Met dank overgenomen van Europese Commissie (EC), gepubliceerd op woensdag 1 oktober 2014.

European Commission

[Check Against Delivery]


Member of the European Commission for Education, Culture, Multilingualism and Youth

EU studies: Giving the young generation the keys to democratic participation

Jean Monnet Conference 2014

Brussels, 1 October 2014

Dear President Barroso,

Dear Professors Weiler and Monar,

Ladies and Gentlemen,

It is an honour for me to welcome you to this annual Jean Monnet Conference. These conferences are a unique opportunity for experts on European integration studies to come together and share their expertise and experience. They are also an opportunity for the Commission to hear the views of so many distinguished academics and experts working in a wide range of disciplines.

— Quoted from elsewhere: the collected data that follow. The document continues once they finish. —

/-- EventsReachTheController: a change of a rule unit's request that is the first on its way. -/
theorem witness_EventsReachTheController_asks :
    ∀ u ∈ [0, 95], let s := { up with hic := { asks := [u, 3] } }
      s.fabric = true ∧ s.hic.asks = u :: [3] ∧ u < 96 ∧ islandOf (32 + u) = .flt := by
  decide +kernel

/-- TheLaunchTable: an entry whose answer waits, taken and refused. -/
theorem witness_TheLaunchTable_answers :
    ∀ ok ∈ [true, false], let g : Group := { frm := .launch 0, recs := [{ kind := 1, src := 0, argd := 0, body := [0] }] }
      let s := { entry0 0x1000 1 .pending with jrn := { acked := [(g, ok)] } }
      (s.answersIn.lent 0).st = (if ok then .armed else .free) ∧ s.answersIn.jrn.acked = [] ∧
      s.mayStore .dbg (0x40088000 + 16 * 0 + 4 * 3) = true ∧ s.fabric = true := by
  decide +kernel

/-- LaunchActions: a late entry whose tick lies ahead. -/
theorem witness_LaunchActions_ahead :
    ∀ p ∈ [0, 1, 2], let s := entry0 (p * 2 ^ 27 + 0x1000) 1 .armed true 0
      s.nextLate = some 0 ∧ (s.lent 0).policy = p ∧ s.time < (s.lent 0).due := by
  decide +kernel

/-- OutputsUnderSoftware: reserved values of SAFE and of PHASE. -/
theorem witness_OutputsUnderSoftware_reserved :
    fieldOf 0x3000 ACT_OUT_CFG_SAFE = 3 ∧ fieldOf 0x300 ACT_OUT_CFG_PHASE = 3 ∧ fieldOf 0x3000 ACT_OUT_CFG_PHASE = 0 := by decide +kernel

/-- SampleItems: an item that is SETTLE already, of a channel that cannot be linearised. -/
theorem witness_SampleItems_settling :
    ∀ cfg ∈ [0x40100, 0x900], ∀ valid ∈ [true, false], let s := filter0 { main := some (path64 0), next := 63 } valid cfg
      (cfg = 0x40100 → s.coldJunction 0 = none) ∧ (cfg = 0x900 → s.sourceOff (s.get (FLT_CH_CFG 0) FLT_CH_CFG_EXC) = true) ∧
      (s.fch 0).due = some 63 ∧ (s.fch 0).fade = 0 := by
  decide +kernel

/-- CaerReceives: a record of a record's length that fails its CRC. -/
theorem witness_CaerReceives_spoilt :
    let b := (record false).set 8 1
    sizeOk b = true ∧ recordOk b = false ∧ sizeOk [] = false ∧ b.length = 16 := by
  decide +kernel

/-- TwoWirePorts: commands whose CBUF runs out of the SRAM in the write part and in the read part. -/
theorem witness_TwoWirePorts_cbuf :
    ∀ p ∈ [(2, 0), (1, 2)], let c : TwpCmd := { wlen := p.1, rlen := p.2, cbuf := if p.2 = 0 then 0xFFFFF else 0xFFFFE, run := true }
      let s := twp { cmd := some c }
      s.twOn 0 = true ∧ (s.tw 0).cmd = some c ∧ s.flips = [] ∧ (p.2 = 0 → c.cbuf + 1 = 0x100000 ∧ 1 < c.wlen) ∧
      (p.2 = 2 → c.cbuf + c.wlen + 1 = 0x100000 ∧ 1 < c.rlen ∧ 1 < [(5 : Byte), 6].length) := by
  decide +kernel

/-- A port that is off, with its bus busy or free. -/
def twpOff (b : Bool) : State := { up.wr (TWP_CFG 0) 0 with twp := [(0, { busy := b })] }

/-- TwoWirePorts: a port that is switched on while its bus is busy, and while it is free. -/
theorem witness_TwoWirePorts_on :
    (∀ b ∈ [true, false], (twpOff b).onBus .dbg = true ∧ (twpOff b).fabric = true ∧ (twpOff b).twCfg 0 TWP_CFG_EN = 0 ∧
      ((twpOff b).tw 0).cmd = none ∧ ((twpOff b).tw 0).held = [] ∧
      (twpOff b).get (TWP_WBASE 0) TWP_WBASE_BASE + (twpOff b).winSize 0 ≤ 0x100000) ∧
    (∀ b ∈ [true, false], (twpOff b).mayStore .dbg (TWP_CFG 0) = true) ∧
    ∀ k ∈ [3, 11], let v := BitVec.ofNat 32 k; fieldOf v TWP_CFG_EN = 1 ∧ fieldOf v TWP_CFG_ROLE = 1 ∧ fieldOf v TWP_CFG_ADDRMODE = 0 ∧
      (fieldOf v TWP_CFG_AUTOREC = 1 ↔ k = 11) := by
  refine ⟨by decide +kernel, by decide +kernel, by decide +kernel⟩

/-- BootAndFlash: loads that end with an image on trial, and fail; a hub whose settings name no pair; an update request in a WARM reset. -/
theorem witness_BootAndFlash_trial :
    (∀ v ∈ [true, false],
      let s := loading 4 signedImage { ret := { committed := some 5, trial := some 6, valid := v, copy := { head := signedImage } } }
      s.boot.ret.committed = some s.boot.img.seq ∧ s.boot.ret.trial = some 6 ∧ s.boot.load ≠ some .aoreset ∧ s.mirrors = true ∧
      s.get CAER_PAIR_CFG CAER_PAIR_CFG_PEN = 0) ∧
    { up with pow := { phase := .warm } }.pow.phase = .warm := by
  decide +kernel

/-- JournalLines: a group behind an event of its island; a group of an earlier epoch that is acknowledged; an escalated fault's. -/
theorem witness_JournalLines_order :
    (let g : Group := { frm := .launchDone, recs := [{ kind := 2, src := 0, argd := 0, body := [0] }], events := 1 }
     let s := { (jrnl { handed := [g] }).set JRN_POLICY JRN_POLICY_KINDEN 0x3F with hic := { inflight := [8, 9] } }
     s.eventsAhead.hic.inflight = [9] ∧ s.eventsAhead.jrn.handed = [{ g with events := 0 }] ∧ s.fabric = true ∧
     (g.recs.all fun r => s.eventsAhead.kindOn r.kind) = true ∧ s.eventsAhead.listFull g = none) ∧
    (∀ g ∈ [commit3, { frm := .fault 2 true, recs := [] }], let s := jrnl { toAck := [(0, g)], stale := 1 }
      s.jrn.toAck = (0, g) :: [] ∧ s.pair ≠ 2 ∧ s.jrn.stale ≠ 0 ∧ s.fabric = true) := by
  decide +kernel

/-- LifeCycleAndService: SET_INTERFACE. -/
theorem witness_LifeCycleAndService_interface :
    let rq : UsbRequest := { typ := 1, req := 11, value := 0, index := 0, length := 0 }
    (rq.typ.toNat, rq.req.toNat, rq.value.toNat, rq.index.toNat, rq.length.toNat) = (1, 11, 0, 0, 0) := by decide +kernel

end Sys2Proof.Tests
end

section
/-! SUPPORT. The short form of the Dexgar cores: what an instruction does once it stands at its PC, flags and results of the register
instructions, the CRC steps, and what a precise fault leaves alone; then the statements of chapter 7. -/

namespace Sys2Proof.Machine

open Sys2Proof

/-! ## Issue and the moves of PC -/

/-- Of its core, the fetch changes the fetch buffer alone (R224). -/
theorem began_core (s : State) (c : Core) (len : Nat) :
    ∃ l, (s.began c len).core c = { s.core c with fetched := l } := by
  unfold State.began
  simp only
  split
  · exact ⟨_, rfl⟩
  · split
    · exact ⟨_, by rw [State.core, checks_cores]; rfl⟩
    · rw [State.core_modCore, if_pos rfl]
      unfold CoreSt.executes CoreSt.touch
      simp only
      split <;> exact ⟨_, rfl⟩

/-- An instruction that a ready core finds at its PC has its effect under its condition, and else PC passes it (R184). -/
theorem gated_of_fetched {s : State} {c : Core} {e : Enc} {i : Instr} (hr : s.ready c = true) (hf : s.fetchOf c = .op i)
    (k : State → State) : s.gated c e i k =
      if holds (s.core c).flags e.cond then k (s.began c e.len) else (s.began c e.len).advance c e.len := by
  obtain ⟨-, hflags, -⟩ := began_core_g s c e.len
  simp only [State.gated, State.issue, hr, hf, hflags, if_true]

theorem gated_of_stands {s : State} {c : Core} {e : Enc} {i : Instr} (h : s.stands c e i) (k : State → State) :
    s.gated c e i k = k (s.began c e.len) := by
  obtain ⟨hr, hf, hc⟩ := h
  rw [gated_of_fetched hr hf, if_pos hc]

/-- What a gated form does once it stands at its PC, where its effect is known. -/
theorem exec_of_stands {s t : State} {c : Core} {e : Enc} {i : Instr} (h : s.stands c e i) (k : State → State)
    (hx : exec i s = .next (s.gated c e i k)) (hk : k (s.began c e.len) = t) : exec i s = .next t := by
  rw [hx, gated_of_stands h, hk]

theorem advance_core (s : State) (c len : Nat) :
    (s.advance c len).core c = (s.core c).moveTo c (nextPc (s.core c).pc len) := by
  simp [State.advance, State.core_modCore]

theorem onlyCore_modCore (u : State) (c : Core) (f : CoreSt → CoreSt) : u.onlyCore (u.modCore c f) c :=
  ⟨rfl, fun d hd => by simp [State.core_modCore, Ne.symm hd]⟩

/-- A core that has been moved to `pc` beside another change. -/
theorem modCore_moveTo_coreIs (u : State) (c : Core) (f : CoreSt → CoreSt) (pc : CoreSt → Word) :
    u.coreIs (u.modCore c fun x => (f x).moveTo c (pc x)) c (pc (u.core c)) (f (u.core c)) := by
  refine ⟨onlyCore_modCore _ _ _, ?_⟩
  obtain ⟨r, hr⟩ := moveTo_eq (f (u.core c)) c (pc (u.core c))
  rw [State.core_modCore, if_pos rfl, hr]

/-- A core that has been changed and passes its instruction. -/
theorem modCore_advance_coreIs (u : State) (c : Core) (f : CoreSt → CoreSt) (len : Nat) :
    u.coreIs ((u.modCore c f).advance c len) c (nextPc (f (u.core c)).pc len) (f (u.core c)) := by
  refine ⟨onlyCore_modCore2 _ _ _ _, ?_⟩
  obtain ⟨r, hr⟩ := moveTo_eq (f (u.core c)) c (nextPc (f (u.core c)).pc len)
  rw [advance_core, State.core_modCore, if_pos rfl, hr]

/-- An instruction that changes FLAGS alone. -/
theorem flagsOnly_completes (s : State) (c : Core) (e : Enc) (i : Instr) (fl : CoreSt → Flags) (k : NewFlags)
    (hx : exec i s = .next (s.regOp c e i fun x => { x with flags := fl x })) (h : s.stands c e i)
    (hf : ∀ x : CoreSt, (∀ q, x.gr q = (s.core c).gr q) → x.flags = (s.core c).flags → e.noFlags = false →
      k.hold e (s.core c).flags (fl x)) : s.completes c e i none 0 k :=
  regOp_completes s c e i _ _ _ _ hx h fun x hg hfl _ => ⟨fun q => (hg q).trans (by simp), hf x hg hfl, rfl⟩

/-! ## Conditions (R183, R184, R204) -/

/-- The condition of a gated form is a gate on the whole of its effect. -/
theorem exec_of_gatedForm {i : Instr} {c : Core} {e : Enc} (h : gatedForm i = some (c, e)) :
    ∃ k, ∀ s, exec i s = .next (s.gated c e i k) := by
  unfold gatedForm at h
  split at h
  case h_55 => cases h -- no gated form
  all_goals
    obtain ⟨rfl, rfl⟩ := Prod.mk.inj (Option.some.inj h)
    exact ⟨_, fun _ => rfl⟩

This year's event will be my last as Commissioner responsible for Education and Culture. Looking back over my mandate, I am proud to say that the debates at the Jean Monnet conferences have addressed some of the biggest challenges facing Europe: the economic crisis, sustainable growth, enlargement, political union.

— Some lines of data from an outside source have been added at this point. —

/-- A running migration (R275): the logical die, the top logical die, and the physical die named. -/
structure Migration where
  logical : Nat
  top : Nat
  named : Nat
  deriving DecidableEq, Repr

structure Stack where
  /-- refresh windows issued since the last patrol step -/
  refreshes : Nat
  /-- a refresh window has been issued since a lane was last queued -/
  inWindow : Bool
  /-- next stack-local patrol step -/
  patrol : Nat
  /-- the row tracker: corrections by row, oldest entry last (R272) -/
  tracker : List (Nat × Nat)
  rowQueue : List Nat
  /-- the row being copied, once copied -/
  rowCopied : Option Nat
  /-- spare rows used by bank, and rows remapped -/
  bankSpares : NatMap Nat
  rowSpared : List Nat
  /-- single-bit corrections charged to data lanes, by 288 × channel + lane (R273) -/
  laneCharge : NatMap Nat
  laneQueue : List Nat
  /-- spare data lanes in use, as a mask, and spare command and address lanes used, by channel -/
  dataSpares : NatMap Nat
  caSpares : NatMap Nat
  lanesMoved : List Nat
  migration : Option Migration
  deriving DecidableEq, Repr

/-! ### Fenzin links -/

/-- A flit as the sender holds it. -/
structure OutFlit where
  type : Nat
  channel : Nat
  fseq : Nat
  payload : Nat
  /-- CRC-32C of the flit's first 124 bytes (R286); 0 on the loopback, which has none (R291) -/
  crc : Nat
  deriving DecidableEq, Repr

/-- A send in its channel (R297). -/
structure Send where
  sw : Nat
  slot : Nat
  block : Nat
  /-- the history record as read; none until it arrives -/
  history : Option Nat
  /-- the scale S, FP32, and m -/
  scale : Nat
  peak : Nat
  flushed : Bool
  begun : Bool
  /-- elements and escape entries sent -/
  sent : Nat
  escapes : List (Nat × Nat)
  escSent : Nat
  clips : Nat
  /-- the status with which it must be stopped by ABORT -/
  stop : Option Nat
  /-- its response has come, a NACK before its END -/
  answered : Bool
  deriving DecidableEq, Repr

/-- A send that awaits its response: stairwell and slot, or none once it has ended (R290). -/
structure Await where
  owner : Option (Nat × Nat)
  /-- it ended by PEER_TIMEOUT (R297) -/
  late : Bool
  deriving DecidableEq, Repr

/-- The send arriving on a channel (R304 to R306). -/
structure Receive where
  entry : Nat
  wtag : Nat
  slotNo : Nat
  lfmt : Nat
  sr : Bool
  elements : Nat
  scale : Nat
  stream : Nat
  /-- elements decoded so far -/
  got : Nat
  /-- refused or failed: discard to the end -/
  drop : Bool
  /-- flits whose writes have yet to be accepted, oldest first: address, bytes and data of each write -/
  writes : List (List (Nat × Nat × Nat))
  /-- END or ABORT has come, or the link has failed -/
  ended : Bool
  /-- the header update it waits for: 4 with END's payload, 5 for an abort -/
  closing : Option (Nat × Nat)
  /-- a response has been sent -/
  answered : Bool
  deriving DecidableEq, Repr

From the perspective of education and European integration, policy-makers have been able to benefit from your wide-ranging views and deep insight. Indeed, the Jean Monnet community is a valued think-tank, promoting policy debate and exchanges between the academic world and policy-makers on EU policy priorities.

In this perspective, I would like to thank President Barroso for his constant, direct and personal support in making each of these conferences a real success and in promoting the high quality of the Jean Monnet community. President, this community owes you a lot and I am glad we strengthened it as part of Erasmus+.

Today, we will be looking at 'studies in European integration', the raison d'être of the Jean Monnet programme. For 25 years now, the Commission has supported activities to foster European integration studies.

Of course you know the programme - all of you are actively involved in it. But the programme is also a reference point for a whole range of stakeholders with an interest in EU integration, in regional integration and in the effects of the European Union project on the world of work, education, and international relations. And its objective is to explain to citizens the everyday impact of the European project on their own lives.

This is a key year for the European Union, and I am glad that we are taking a new look at the content and delivery of European Union studies. Looking at why they are important and what they should be focusing on, and how future study programmes and their alumni can continue to contribute to European policy-making and governance.

In this period where the European project is sometimes misunderstood, perceived as complex and even called into question by a growing minority in several member states, I believe it is high time that we give to students and the young generation the right keys to understand the EU, its functioning, its history and its political dynamics.

I consider it as being a civic duty for our education systems to provide European students with the right tools so they can understand better the democratic process they live in and participate fully into it.

Of course these EU studies are - and should remain - a specialised area in their own right. And the presence today of M. Monar and Mr Weiler, the rectors of two prominent institutions in EU studies - the College of Europe and the European University Institute of Florence - is a clear sign of the importance of this dimension. I take this opportunity to thank both of you for your participation.

But the introduction of a "European dimension" to other areas of study, in addition to the traditional European integration studies in law, politics, and economics, can also be of benefit. Our conference will therefore be looking at how we might better mainstream the European dimension into other academic disciplines.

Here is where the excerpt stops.